I do not dispute that the role of the District of Columbia in juvenile cases is one of parens patriae. See Kent v. United States, 383 U.S. 541, 554-56, 86 S.Ct. 1045, 1053-1054, 16 L.Ed.2d 84 (1966); Greek v. Stone, 126 U.S.App.D.C. 329, 332, 334, 379 F.2d 106, 109, 111 (1967). But simply to assert this premise does not answer the question as to which branch of government has the authority to act in the parens patri-ae role at each stage of the proceedings. See In re J.J., supra at 592-93; In re J.M.W., supra at 348-49. The statutory scheme clearly assigns to the agency the exclusive responsibility for supervising the rehabilitation of the juvenile, once the court has committed the juvenile to the custody of that agency. Id. at 349.

Because no specific legislative mandate authorized the court to modify its disposition order in this case, the court had no jurisdiction to order another placement after custody of the juvenile had been committed to DHS.

Reversed.

. Since Judge Ferren in his separate opinion also votes to reverse, that is the court’s disposition of this appeal.

. Appellee asserted at oral argument that J.A.G. was not placed on aftercare when he was released from Highland. I can find nothing in the record, however, indicating that J.A. G.’s status upon release was anything other than aftercare. “Aftercare is a program ... under which juveniles who have been committed to its legal custody are placed back in the *15community under the supervision of a trained social worker.” In re J.M.W., D.C.App., 411 A.2d 345, 346 (1980). Here, upon J.A.G’s release, he continued as an out-patient at Highland, while working as a counselor in a nearby camp. Moreover, the agency assigned an “aftercare counselor” to supervise his progress. Clearly, his status was indeed aftercare. Since a release to aftercare is a decision within the agency’s discretion, (and the court acknowledged as much in its disposition order of June 8, 1979), the court’s order of May 5, 1980, had no legal effect on J.A.G.’s status.

. Originally, J.A.G. was to attend Blue Ridge Technical College in Hendersonville that fall.

. J.A.G.’s aftercare counselor was present at the hearing, but DHS was not formally notified of the hearing, and was not represented by counsel.

. The agency’s motion for a stay pending appeal was denied, as was its motion to deem the record remanded so that DHS could seek a contribution order pursuant to D.C.Code 1978 Supp., § 16-2325.

Though J.A.G. is now over 18 years old and is no longer committed to the custody of DHS (and is no longer attending Gables), we conclude that this appeal has not been rendered moot. Were we to assume that a juvenile case could be mooted when the child attains the age of majority and leaves the custody of the agency, the issue here would be “capable of repetition, yet evading review.” See Roe v. Wade, 410 U.S. 113, 125, 93 S.Ct. 705, 712, 35 L.Ed.2d 147 (1973); In re J.J., D.C.App., 431 A.2d 587, 589-90, n.6 (1981).

. Since the court did not retain a veto power over release in its disposition order, see D.C.Code 1973, § 16-2322(a)(1); In re J.M.W., supra at 348 n.3, and indeed explicitly stated that DHS was authorized to release J.A.G. when in the agency’s judgment he had been rehabilitated, the May 5, 1980 order was not a modification at all but was legally redundant of the disposition order.
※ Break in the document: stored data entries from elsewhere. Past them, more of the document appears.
-- ==== Sys2Proof/Tests/Slice0.lean ====
section
/-! SUPPORT. Tests of the decoder and of single steps, with results taken from spec/, and a witness for every statement
of Certificates/Slice0/Obligations.lean that has hypotheses. -/

namespace Sys2Proof.Tests

open Sys2Proof.Machine

-- One theorem at a time: each evaluation in the kernel takes a thread and its stack.
set_option Elab.async false

/-! ## Small states -/

/-- The ASCII bytes of a text. -/
def ascii (s : String) : List Byte := s.toList.map fun c => BitVec.ofNat 8 c.toNat

/-- A command pending with arguments a, and bytes in DBUF from off on. -/
def st (a : Vector Word 8) (off : Nat) (bytes : List Byte) (d : BitVec 4 := 6) (p : Word := 30) : State :=
  { State.reset with
    phase := .pending
    latch := { cmd := 0, args := a, period := p, digits := d }
    dbuf := Memory.writeBytes [] off bytes }

/-- No argument at all, and DBUF unwritten. -/
def st0 : State := st #v[0, 0, 0, 0, 0, 0, 0, 0] 0 []

/-- What f says of the next state, where there is one. -/
def after {α : Type} (o : Host.Outcome State Fault Refusal) (f : State → α) : Option α :=
  match o with
  | .next t => some (f t)
  | .fault _ => none
  | .refused _ => none

theorem exists_next {α : Type} {o : Host.Outcome State Fault Refusal} {f : State → α} {v : α}
    (h : after o f = some v) : ∃ t, o = .next t ∧ f t = v := by
  cases o <;> simp_all [after]

/-- The error code and its info. -/
def errorOf (t : State) : Byte × Word := (t.errcode, t.errinfo)

/-- The secret of spec/95_test_vectors.md V5. -/
def s32 : List Byte := ascii "GEZDGNBVGY3TQOJQGEZDGNBVGY3TQOJQ"

/-! ## Well-formedness refuses (30_encoding.md R302) -/

theorem test_wf_accepts : (CmdFields.mk 0x43 true 0).wf = true ∧ (CmdFields.mk 0x01 false 0).wf = true := by decide
theorem test_wf_refuses_unassigned_op : (CmdFields.mk 0x03 false 0).wf = false ∧ (CmdFields.mk 0x00 false 0).wf = false := by
  decide
theorem test_wf_refuses_reserved_bit : (CmdFields.mk 0x01 false 1).wf = false := by decide
theorem test_wf_refuses_time_flag : (CmdFields.mk 0x31 true 0).wf = false := by decide
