-- ==== Sys2Proof/Decode.lean ====
section
/-! DEFINITION. Decoding halfwords into instructions (04: R71-R82) and, after it, the encoder. A halfword's two high
bits give its class (R71); a 32-bit instruction's payload P is made of the low 14 bits of its two halfwords (R74).
What is not an instruction is refused by name; the core turns the refusal into ILLEGAL_OP or ILLEGAL_ENTRY (R82). -/

namespace Sys2Proof

/-- Why a piece of code is not an instruction (04: R73, R82). -/
inductive Reject where
  /-- Fewer bytes than the instruction needs. -/
  | truncated
  /-- A continuation halfword where an instruction starts (R72). -/
  | continuation
  /-- A first halfword whose second halfword is not a continuation (R73, step 4). -/
  | noContinuation
  /-- op5 0 or 21-31 (R76). -/
  | reservedOp5
  /-- Major 0x2C or 0x2D (R79). -/
  | reservedMajor
  /-- Major 0x5B, which only a message front executes (R82). -/
  | preludeOnly
  /-- A fn, sub, target or selector that is reserved or not listed (R82). -/
  | reservedSelector
  /-- A must-be-zero bit or an unused field that is nonzero (R82). -/
  | mustBeZero
  /-- A scope code 9-63 (R82). -/
  | scopeCode
  /-- A type value that the instruction does not allow (R82, R284; for GX before the lease checks, log 132). -/
  | vectorType
  /-- An odd first register of an operand pair (R262). -/
  | oddPair
  /-- Format code 0 where it is not allowed (R261). -/
  | formatCode
  /-- MRMRG with one bank twice (R275). -/
  | sameBank
  /-- A group register field that is not one (R303, R306). -/
  | groupRegister
  /-- VCVT with a part not below the ratio (R291). -/
  | conversionPart
  deriving DecidableEq, Repr

/-- The `n` bits of `p` from bit `lo` up. -/
def field (p lo n : Nat) : Nat := p / 2 ^ lo % 2 ^ n

/-- The `n` bits of `p` from bit `lo` up, as a field of an instruction. -/
def slice (p lo n : Nat) : BitVec n := BitVec.ofNat n (p / 2 ^ lo)

/-- Accept an instruction whose operands are allowed, else refuse it for `r`. -/
def accept (ok : Bool) (r : Reject) (i : Instr) : Except Reject Instr := if ok then .ok i else .error r

/-- Major 0x00: ADD (04: R79-R81). -/
def decodeMajor00 (p : Nat) : Except Reject Instr :=
  .ok (.add (slice p 27 1) (slice p 25 2) (slice p 19 6) (slice p 13 6) (slice p 7 6))

/-- Major 0x01: SUB (04: R79-R81). -/
def decodeMajor01 (p : Nat) : Except Reject Instr :=
  .ok (.sub (slice p 27 1) (slice p 25 2) (slice p 19 6) (slice p 13 6) (slice p 7 6))

/-- Major 0x02: AND (04: R79-R81). -/
def decodeMajor02 (p : Nat) : Except Reject Instr :=
  .ok (.and (slice p 27 1) (slice p 25 2) (slice p 19 6) (slice p 13 6) (slice p 7 6))

/-- Major 0x03: OR (04: R79-R81). -/
def decodeMajor03 (p : Nat) : Except Reject Instr :=
  .ok (.or (slice p 27 1) (slice p 25 2) (slice p 19 6) (slice p 13 6) (slice p 7 6))

/-- Major 0x04: XOR (04: R79-R81). -/
def decodeMajor04 (p : Nat) : Except Reject Instr :=
  .ok (.xor (slice p 27 1) (slice p 25 2) (slice p 19 6) (slice p 13 6) (slice p 7 6))

/-- Major 0x05: ANDN (04: R79-R81). -/
def decodeMajor05 (p : Nat) : Except Reject Instr :=
  .ok (.andn (slice p 27 1) (slice p 25 2) (slice p 19 6) (slice p 13 6) (slice p 7 6))

/-- Major 0x06: SHL (04: R79-R81). -/
def decodeMajor06 (p : Nat) : Except Reject Instr :=
  .ok (.shl (slice p 27 1) (slice p 25 2) (slice p 19 6) (slice p 13 6) (slice p 7 6))

/-- Major 0x07: SHR (04: R79-R81). -/
def decodeMajor07 (p : Nat) : Except Reject Instr :=
  .ok (.shr (slice p 27 1) (slice p 25 2) (slice p 19 6) (slice p 13 6) (slice p 7 6))
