-- ==== Sys2Proof/Machine/State.lean ====
section
/-! DEFINITION. The state of the wafer and its module as plain data (INVENTORY.md, ## State, names the rule of every
piece). The default of each field is its value at reset. Numbered units stand in tables; a unit that is not listed is
as it was at reset. Core `k = 4·pos + c`, position `pos = 128·y + x`, region `r = 8·(y div 16) + (x div 16)`. -/

namespace Sys2Proof.Machine

/-! ### Accesses, reply slots, store buffers -/

/-- An access as a request carries it (09: R182): kind 0 LOAD, 1 STORE, 2 LOADBLK, 3 AMO, 4 AMOX, 5 AMOF, 6 LDACQ,
7 STREL, 8 QTILE, 9 FILL; address as issued; bytes; selector; ord; scope code; operands. -/
structure Access where
  kind : Nat := 0
  addr : Word := 0
  n : Nat := 0
  op : Nat := 0
  ord : Nat := 0
  scope : Nat := 0
  d1 : Word := 0
  d2 : Word := 0
  deriving DecidableEq, Repr

/-- A reply slot in use (09: R184): the access, the issuing instruction, its home scope and memory (15: R311), its place
in program order, the destination bytes in register space, sign extension, whether it has been performed (15: R312),
whether another wafer's memory is the target. -/
structure Slot where
  acc : Access := {}
  pc : Word := 0
  home : Nat := 0
  dest : Nat := 0
  seq : Nat := 0
  dst : Nat := 0
  len : Nat := 0
  signed : Bool := false
  store : Bool := false
  performed : Bool := false
  deriving DecidableEq, Repr

/-- A store-buffer entry (15: R314): bits of one aligned word. `local` is the home address of the word where the own
cluster serves it; `linked` an entry released with the next (BITST over two words); `setFull` an STF; `rel` the scope
of a STREL. -/
structure Buffered where
  acc : Access := {}
  pc : Word := 0
  word : Word := 0
  mask : Word := 0
  data : Word := 0
  homeAt : Option Nat := none
  home : Nat := 0
  dest : Nat := 0
  seq : Nat := 0
  linked : Bool := false
  setFull : Bool := false
  rel : Option Nat := none
  deriving DecidableEq, Repr

/-- A send-queue entry (09: R175): header word 0, payload and prelude as addresses of the sender or as a snapshot,
its place in program order. -/
structure SendEntry where
  hdr : Word := 0
  addr : Word := 0
  len : Nat := 0
  pcnt : Nat := 0
  snap : Option (List Byte) := none
  seq : Nat := 0
  deriving DecidableEq, Repr

/-- An engine operation (07: R143, R144): the instruction, its address and place in program order; the engines it needs;
what it read at issue (rounding mode, view bases, descriptor, format registers, scalars, scale codes); the register-space
words it reads and writes (first, count); the words it read when accepted; its progress index (16: R340), what it
carries from finished units, and the flags they set; whether it has charged DEPTH (13: R274); the runs of bytes that it
has written and counted (12: R230), as home and length; under a window map the memory as it stood when accepted
(20: R388); whether a RETRY has returned it to its engine's queue (16: R338). -/
structure EngOp where
  instr : Instr := .nop
  pc : Word := 0
  seq : Nat := 0
  engs : List Nat := []
  rm : Nat := 0
  vbase : Nat := 512
  abase : Nat := 8704
  tm : BitVec 512 := 0
  fmts : List (BitVec 32) := []
  scal : List Word := []
  tabl : List Nat := []
  reads : List (Nat × Nat) := []
  writes : List (Nat × Nat) := []
  got : Tab Word := []
  prog : Nat := 0
  carry : Nat := 0
  flags : BitVec 6 := 0
  begun : Bool := false
  hits : List (Nat × Nat) := []
  early : Option (List Host.Cell) := none
  back : Bool := false
  deriving DecidableEq, Repr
. D.C.Code 1973, § 16-2303 is not to the contrary, for it merely provides that the Family Division retains jurisdiction until the juvenile reaches age 21 or jurisdiction is terminated, whichever occurs first. Here, as in In re J.M.W., supra, once the court transfers legal custody of a delinquent juvenile to DHS, the court divests itself of jurisdiction to supervise the juvenile’s rehabilitation. The court’s jurisdiction may, of course, be recreated or reasserted under certain limited circumstances. See, e.g., D.C.Code 1978 Supp., § 16-2324(b)-(c) (motion for modification or termination of the commitment order following application to the agency); D.C.Code 1973, § 16-2322(a)(l) (court may retain veto over release, in original disposition order); Super.Ct.Juv. R. 32(h) (review to enforce or implement disposition order). But for purposes of § 16-2303, jurisdiction is terminated upon a transfer of custody to the agency.